The men's long jump event was part of the track and field athletics programme at the 1948 Summer Olympics. The competition was held on July 31, 1948. Twenty-one athletes from 17 nations competed. The maximum number of athletes per nation had been set at 3 since the 1930 Olympic Congress. The final was won by 27 cm by American Willie Steele. It was the United States' fifth consecutive and tenth overall gold medal in the men's long jump. Theo Bruce won Australia's first long jump medal with his silver.

==Background==

This was the 11th appearance of the event, which is one of 12 athletics events to have been held at every Summer Olympics. None of the jumpers from the pre-war 1936 Games returned. Willie Steele was the favorite; he had won the 1946 and 1947 AAU championships as well as the 1948 U.S. Olympic trials (nearly breaking Jesse Owens's world record, fouling on his would-be record jump). However, Steele came into London with an injured ankle.
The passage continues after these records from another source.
theorem test_witness_StepKeepsInvariant : wit.Inv ∧ ∃ t, step wit = .next t :=
  ⟨⟨by decide, by decide, by decide, by decide, by decide, by decide, by decide, by decide, by decide, by decide⟩, _, rfl⟩

end Sys2Proof.Machine.Tests
end

section
/-! The part of the invariant that holds at every moment of a step, and that the shared operations keep it. -/

namespace Sys2Proof.Machine

/-- What of `State.Inv` holds at every moment of a step that has not gone past cycle `b`: the line timer stands at a line
that began no later than `b`. -/
structure State.InvAt (b : Nat) (s : State) : Prop where
  mem : s.memWf
  cfg : s.cfg.wf = true
  line : s.ula.nextLine = s.ula.lineStart + Config.lineT
  started : s.ula.lineStart ≤ b
  held : s.ula.vsync = true → s.ula.lcntr = 0
  iff : s.ctl.iff1 = true → s.ctl.iff2 = true

/-! ### Pictures -/

/-- The eight pixels of a pattern row keep the canonical form (R524, R525). -/
theorem Pixels.wf_putPattern {fb : Pixels} (h : Pixels.wf fb) (x0 y : Nat) (p : Byte) :
    Pixels.wf (putPattern fb x0 y p) := by
  have hpixel : ∀ m, Pixels.wf m → ∀ i, Pixels.wf (putPixel m x0 y p i) := by
    intro m hm i
    unfold putPixel
    split
    · next hin =>
      refine Pixels.wf_put hm ?_ _
      simp only [Config.fbWidth, Config.fbLines] at hin ⊢
      omega
    · exact hm
  unfold putPattern
  generalize [0, 1, 2, 3, 4, 5, 6, 7] = is
  induction is generalizing fb with
  | nil => exact h
  | cons i is ih => exact ih (hpixel fb h i)

/-! ### The end of a step -/

/-- The line boundaries before `t` leave no earlier one to come (R520). -/
theorem le_nextLine_advanceBefore (s : State) (t : Nat) : t ≤ (advanceBefore t s).ula.nextLine := by
  unfold advanceBefore
  rw [boundaries_ula_nextLine]
  simp only [Config.lineT]
  omega

/-- /INT is asserted only where it is wired to A6 (R516). -/
theorem finishStep_wired {s : State} (h : (finishStep s).ctl.intLine = true) :
    (finishStep s).cfg.intFromA6 = true := by
  rw [finishStep_intLine, intLineLevel, Bool.and_eq_true, Bool.and_eq_true] at h
  obtain ⟨⟨hwired, -⟩, -⟩ := h
  rwa [finishStep_cfg]

namespace State.InvAt

variable {b : Nat} {s : State}

/-- The registers, the clock and the other control bits do not matter. -/
theorem congr {u : State} (h : s.InvAt b) (hrom : u.rom = s.rom) (hram : u.ram = s.ram) (hcfg : u.cfg = s.cfg)
    (hula : u.ula = s.ula) (h1 : u.ctl.iff1 = s.ctl.iff1) (h2 : u.ctl.iff2 = s.ctl.iff2) : u.InvAt b := by
  obtain ⟨mem, cfg, line, started, held, iff⟩ := h
  constructor <;> simpa only [State.memWf, hrom, hram, hcfg, hula, h1, h2]

/-- A later bound. -/
theorem mono {b' : Nat} (h : s.InvAt b) (hb : b ≤ b') : s.InvAt b' :=
  { h with started := h.started.trans hb }

theorem memWrite (h : s.InvAt b) (addr : Word) (v : Byte) : (memWrite s addr v).InvAt b := by
  have hmem := memWf_memWrite h.mem addr v
  obtain ⟨-, cfg, line, started, held, iff⟩ := h
  constructor <;> simpa only [memWrite_cfg, memWrite_ula, memWrite_ctl]

/-! ### The line timer and the video observer -/

/-- A line boundary at `t` (R520, R521). -/
theorem boundaryAt (h : s.InvAt b) {t : Nat} (ht : t ≤ b) : (boundaryAt t s).InvAt b where
  mem := h.mem
  cfg := h.cfg
  line := rfl
  started := ht
  held := fun hv => if_pos hv
  iff := h.iff

theorem boundaries (h : s.InvAt b) {n : Nat} (hn : s.ula.lineStart + n * Config.lineT ≤ b) :
    (boundaries n s).InvAt b := by
  induction n generalizing s with
  | zero => exact h
  | succ n ih =>
    have hline := h.line
    rw [Nat.succ_mul] at hn
    refine ih (h.boundaryAt (by omega)) ?_
    rw [boundaryAt_ula_lineStart]
    omega

theorem advanceTo (h : s.InvAt b) {t : Nat} (ht : t ≤ b) : (advanceTo t s).InvAt b := by
  have hline := h.line
  have hstarted := h.started
  refine h.boundaries ?_
  simp only [Config.lineT] at hline ⊢
  omega

theorem advanceBefore (h : s.InvAt b) {t : Nat} (ht : t ≤ b) : (advanceBefore t s).InvAt b := by
  have hline := h.line
  have hstarted := h.started
  refine h.boundaries ?_
  simp only [Config.lineT] at hline ⊢
  omega

theorem videoFetch (h : s.InvAt b) {t : Nat} (ht : t ≤ b) (addr : Word) (raw : Byte) :
    (videoFetch addr raw t s).InvAt b := by
  have ha := h.advanceTo ht
  unfold Machine.videoFetch
  simp only
  split
  · obtain ⟨⟨hrom, hram, hfb, hout⟩, cfg, line, started, held, iff⟩ := ha
    exact ⟨⟨hrom, hram, Pixels.wf_putPattern hfb .., hout⟩, cfg, line, started, held, iff⟩
  · exact ha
Ceylon, Guyana, Iceland, South Korea, and Portugal each made their first appearance in the event. The United States appeared for the 11th time, the only nation to have long jumpers at each of the Games thus far.

==Competition format==

The 1948 competition used a two-round format that took aspects from both the pre-1936 formats and the unusual three-round 1936 tournament. The qualifying round gave each competitor three jumps to achieve a distance of 7.20 metres; if fewer than 12 men did so, the top 12 (including all those tied) would advance. The final provided each jumper with six jumps, with the best to count (qualifying round jumps were not considered for the final).

==Records==

Prior to the competition, the existing World and Olympic records were as follows.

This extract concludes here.